The limits of the figure are [2,100] for the x-axis and y-axis and the triangle fits perfectly into the upper left half.
Further confirmation is obtained by changing the values of $f$ and $g$ for all three affine transformations so that the vertices are now located at: A – (0,0), B – (0,20), C – (20,20). Rerunning the chaos game yields the following fractal
Here the limits on the plot are [0,20] for both the x- and y-axes.

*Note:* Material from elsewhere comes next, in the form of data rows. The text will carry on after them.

-- ==== Sys2Proof/Laws/KeptOps.lean ====
section
/-! SUPPORT. What is kept (Laws/Kept.lean) by the named operations, reports, completions, the cache and the sequencer: one lemma for each function that answers a state. -/

namespace Sys2Proof.Laws

set_option Elab.async false

open Sys2Proof.Machine

/-! ### Ops -/

theorem kept_putBytes {κ : Nat} {z : State} (s : State) (a : Nat) (l : List Byte) (h : Kept κ z s) : Kept κ z (State.putBytes s a l) :=
  h.updAll (Nat.le_refl _) (wf_writeN _ _ _) id (RtpLe.refl _) List.prefix_rfl

theorem kept_putMeta {κ : Nat} {z : State} (s : State) (a : Nat) (m : DWord × DWord) (h : Kept κ z s) : Kept κ z (State.putMeta s a m) :=
  h.updAll (Nat.le_refl _) id (wf_set _ _ _ _) (RtpLe.refl _) List.prefix_rfl

theorem kept_putTile {κ : Nat} {z : State} (s : State) (a : Nat) (t : Tile) (h : Kept κ z s) : Kept κ z (State.putTile s a t) := by
  unfold State.putTile
  repeat' first
    | with_reducible assumption | with_reducible apply kept_putBytes | with_reducible apply kept_putMeta | dsimp only

theorem kept_putPart {κ : Nat} {z : State} (s : State) (a : Nat) (l : List Byte) (h : Kept κ z s) :
    Kept κ z (State.putPart s a l) := by
  unfold State.putPart
  conv => zeta
  repeat' first
    | with_reducible assumption | with_reducible apply kept_putBytes | with_reducible apply kept_putMeta | dsimp only

theorem kept_wipeRange {κ : Nat} {z : State} (s : State) (lo hi : Nat) (h : Kept κ z s) : Kept κ z (State.wipeRange s lo hi) :=
  h.updAll (Nat.le_refl _) (wf_wipe _ _ _) (wf_clearRange _ _ _ _) (RtpLe.refl _) List.prefix_rfl

theorem kept_setF {κ : Nat} {z : State} (s : State) (f : FieldRef) (x : Nat) (h : Kept κ z s) : Kept κ z (State.setF s f x) := by
  unfold State.setF
  repeat' first
    | with_reducible assumption | dsimp only | with_reducible refine Kept.upd ?_

theorem kept_bump {κ : Nat} {z : State} (s : State) (f : FieldRef) (n : Nat) (h : Kept κ z s) : Kept κ z (State.bump s f n) := by
  unfold State.bump
  repeat' first
    | with_reducible assumption | with_reducible apply kept_setF | dsimp only

theorem kept_useFree {κ : Nat} {z : State} (s : State) (n : Nat) (h : Kept κ z s) : Kept κ z (State.useFree s n) :=
  h.updAll (Nat.le_add_right _ _) id id (RtpLe.refl _) List.prefix_rfl

theorem kept_bumpFree {κ : Nat} {z : State} (s : State) (f : FieldRef) (h : Kept κ z s) : Kept κ z (State.bumpFree s f) := by
  unfold State.bumpFree
  repeat' first
    | with_reducible assumption | with_reducible apply kept_bump | with_reducible apply kept_useFree | dsimp only

theorem kept_setCore {κ : Nat} {z : State} (s : State) (i : Nat) (c : Core) (h : Kept κ z s) : Kept κ z (State.setCore s i c) := by
  unfold State.setCore
  repeat' first
    | with_reducible assumption | intro _ _ _ _ | intro _ _ _ | intro _ _ | dsimp only | with_reducible refine Kept.upd ?_

theorem kept_modCore {κ : Nat} {z : State} (s : State) (i : Nat) (f : Core → Core) (h : Kept κ z s) :
    Kept κ z (State.modCore s i f) := by
  unfold State.modCore
  repeat' first
    | with_reducible assumption | with_reducible apply kept_setCore | dsimp only

theorem kept_setWheel {κ : Nat} {z : State} (s : State) (p : Nat) (w : Wheel) (h : Kept κ z s) :
    Kept κ z (State.setWheel s p w) := by
  unfold State.setWheel
  repeat' first
    | with_reducible assumption | intro _ _ _ _ | intro _ _ _ | intro _ _ | dsimp only | with_reducible refine Kept.upd ?_

/-! ### Report -/

theorem kept_store {κ : Nat} {z : State} (s : State) (a : Nat) (l : List Byte) (h : Kept κ z s) : Kept κ z (State.store s a l) := by
  unfold State.store
  generalize region a = r
  cases r <;> first | exact kept_putBytes _ _ _ h | exact kept_putPart _ _ _ h

theorem kept_storeIn {κ : Nat} {z : State} (s : State) (feature a : Nat) (l : List Byte) (h : Kept κ z s) : Kept κ z (State.storeIn s feature a l) := by
  unfold State.storeIn
  generalize region a = r
  cases r with
  | host => exact kept_ite (kept_putBytes _ _ _ h) (kept_ite h (kept_bump _ _ _ h))
  | _ => exact kept_putPart _ _ _ h

theorem kept_send {κ : Nat} {z : State} (s : State) (o : Out) (h : Kept κ z s) : Kept κ z (State.send s o) :=
  h.updAll (Nat.le_refl _) id id (RtpLe.refl _) (List.prefix_append _ _)

theorem kept_note {κ : Nat} {z : State} (s : State) (e : Ev) (h : Kept κ z s) : Kept κ z (State.note s e) := by
  unfold State.note
  repeat' first
    | with_reducible assumption | dsimp only | with_reducible refine Kept.upd ?_

theorem kept_raise {κ : Nat} {z : State} (s : State) (e : Ev) (h : Kept κ z s) : Kept κ z (State.raise s e) := by
  unfold State.raise
  repeat' first
    | with_reducible assumption | with_reducible apply kept_note | with_reducible apply kept_send | dsimp only
    | with_reducible refine Kept.upd ?_

theorem kept_trace {κ : Nat} {z : State} (s : State) (cls polder code unit arg0 arg1 : Nat) (h : Kept κ z s) :
    Kept κ z (State.trace s cls polder code unit arg0 arg1) := by
  unfold State.trace
  conv => zeta
  repeat' first
    | with_reducible assumption | with_reducible apply kept_bump | with_reducible apply kept_storeIn
    | with_reducible apply kept_setF | with_reducible apply kept_ite | dsimp only | split

theorem kept_security {κ : Nat} {z : State} (s : State) (polder code unit : Nat) (h : Kept κ z s) :
    Kept κ z (State.security s polder code unit) := by
  unfold State.security
  repeat' first
    | with_reducible assumption | with_reducible apply kept_trace | with_reducible apply kept_send | dsimp only

theorem kept_setJob {κ : Nat} {z : State} (s : State) (p : Nat) (j : Job) (h : Kept κ z s) : Kept κ z (State.setJob s p j) := by
  unfold State.setJob
  repeat' first
    | with_reducible assumption | intro _ _ _ _ | intro _ _ _ | intro _ _ | dsimp only | with_reducible refine Kept.upd ?_

/-! ### Complete -/

theorem kept_applyWrites {κ : Nat} {z : State} (i : Nat) (s : State) (l : List TileWrite) (h : Kept κ z s) : Kept κ z (State.applyWrites i s l) := by
  induction l generalizing s with
  | nil => exact h
  | cons w t ih => exact ih _ (kept_modCore _ _ _ (kept_putTile _ _ _ h))

theorem kept_applyTel {κ : Nat} {z : State} (p : Nat) (s : State) (l : List (Nat × Nat)) (h : Kept κ z s) : Kept κ z (State.applyTel p s l) := by
  induction l generalizing s with
  | nil => exact h
  | cons w t ih => exact ih _ (Kept.upd h)

theorem kept_finishCmd {κ : Nat} {z : State} (i : Nat) (cmd : CmdWord) (seq : BitVec 16) (f : Flight) (s : State)
    (h : Kept κ z s) :
    Kept κ z (State.finishCmd i cmd seq f s) := by
  unfold State.finishCmd
  conv => zeta
  repeat' first
    | with_reducible assumption | with_reducible apply kept_applyWrites | with_reducible apply kept_applyTel
    | with_reducible apply kept_modCore | with_reducible apply kept_ite | intro _ _ _ _ | intro _ _ _ | intro _ _
    | dsimp only | split

theorem kept_flushOne {κ : Nat} {z : State} (i : Nat) (silent : Bool) (q : QEntry) (f : Flight) (s : State)
    (h : Kept κ z s) :
    Kept κ z (State.flushOne i silent q f s) := by
  unfold State.flushOne
  repeat' first
    | with_reducible assumption | with_reducible apply kept_modCore | with_reducible apply kept_finishCmd
    | with_reducible apply kept_ite | intro _ _ _ _ | intro _ _ _ | intro _ _ | dsimp only | split
    | with_reducible refine Kept.upd ?_

theorem kept_flushSb {κ : Nat} {z : State} (i : Nat) (silent : Bool) (l : List SbEntry) (s : State) (h : Kept κ z s) :
    Kept κ z (State.flushSb i silent l s) := by
  induction l generalizing s with
  | nil => exact h
  | cons w t ih => exact ih _ (kept_flushOne _ _ _ _ _ h)

theorem kept_flushQueued {κ : Nat} {z : State} (i : Nat) (silent : Bool) (l : List QEntry) (s : State) (h : Kept κ z s) :
    Kept κ z (State.flushQueued i silent l s) := by
  induction l generalizing s with
  | nil => exact h
  | cons w t ih => exact ih _ (kept_ite h (kept_flushOne _ _ _ _ _ h))

theorem kept_setPort {κ : Nat} {z : State} (p : Nat) (x : Port) (s : State) (h : Kept κ z s) : Kept κ z (State.setPort p x s) := by
  unfold State.setPort
  repeat' first
    | with_reducible assumption | intro _ _ _ _ | intro _ _ _ | intro _ _ | dsimp only | with_reducible refine Kept.upd ?_

theorem kept_modPort {κ : Nat} {z : State} (p : Nat) (f : Port → Port) (s : State) (h : Kept κ z s) :
    Kept κ z (State.modPort p f s) := by
  unfold State.modPort
  repeat' first
    | with_reducible assumption | with_reducible apply kept_setPort | dsimp only

theorem kept_cutSends {κ : Nat} {z : State} (i n : Nat) (s : State) (h : Kept κ z s) : Kept κ z (State.cutSends i n s) := by
  unfold State.cutSends
  conv => zeta
  repeat' first
    | with_reducible assumption | with_reducible apply kept_modPort | with_reducible apply kept_modCore
    | with_reducible apply kept_foldl | with_reducible apply kept_ite | intro _ _ _ _ | intro _ _ _ | intro _ _
    | dsimp only | split | with_reducible refine Kept.upd ?_

theorem kept_abandonCore {κ : Nat} {z : State} (i : Nat) (silent : Bool) (s : State) (h : Kept κ z s) :
    Kept κ z (State.abandonCore i silent s) := by
  unfold State.abandonCore
  conv => zeta
  repeat' first
    | with_reducible assumption | with_reducible apply kept_modCore | with_reducible apply kept_cutSends
    | with_reducible apply kept_flushSb | with_reducible apply kept_flushQueued | with_reducible apply kept_foldl
    | with_reducible apply kept_ite | intro _ _ _ _ | intro _ _ _ | intro _ _ | dsimp only | split
    | with_reducible refine Kept.upd ?_

theorem kept_pend {κ : Nat} {z : State} (p : Nat) (cause : Cause) (s : State) (h : Kept κ z s) :
    Kept κ z (State.pend p cause s) := by
  unfold State.pend
  conv => zeta
  repeat' first
    | with_reducible assumption | with_reducible apply kept_setF | with_reducible apply kept_raise
    | with_reducible apply kept_trace | dsimp only

theorem kept_quiesce {κ : Nat} {z : State} (p : Nat) (cause : Cause) (s : State) (h : Kept κ z s) :
    Kept κ z (State.quiesce p cause s) := by
  unfold State.quiesce
  repeat' first
    | with_reducible assumption | with_reducible apply kept_forCores | with_reducible apply kept_abandonCore
    | with_reducible apply kept_pend | with_reducible apply kept_forCores | with_reducible apply kept_ite
    | intro _ _ _ _ | intro _ _ _ | intro _ _ | dsimp only | split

With a firm understanding of what the parameters $f$ and $g$ do, next turn attention to the matrix-portion of the transformation. Referring to the half-way point equation above, the first term on the right-hand side can be recast as
\[ \frac{1}{2} \left[ \begin{array}{c} x_p \\ y_p \end{array} \right] = \left[ \begin{array}{cc} 1/2 & 0 \\ 0 & 1/2 \end{array}\right] \left[\begin{array}{c} x_p \\ y_p\end{array} \right] \; ,\]
thus explaining what the parameters $a$, $b$, $c$, and $d$ describe. For example, to get to point a third of the way along the line connecting the current point to the particular vertex, the table should be changed so that $a = 1/3 = d$ while keeping $b=0=c$.
Finally, the cumulative probabilities can be modified as well to create additional realizations of the game.
Next post will explore some of the various new fractals that can be obtained by fiddling with the matrix component of the affine transformation and the cumulative probabilities as a way of investigating the stability of the game to variations.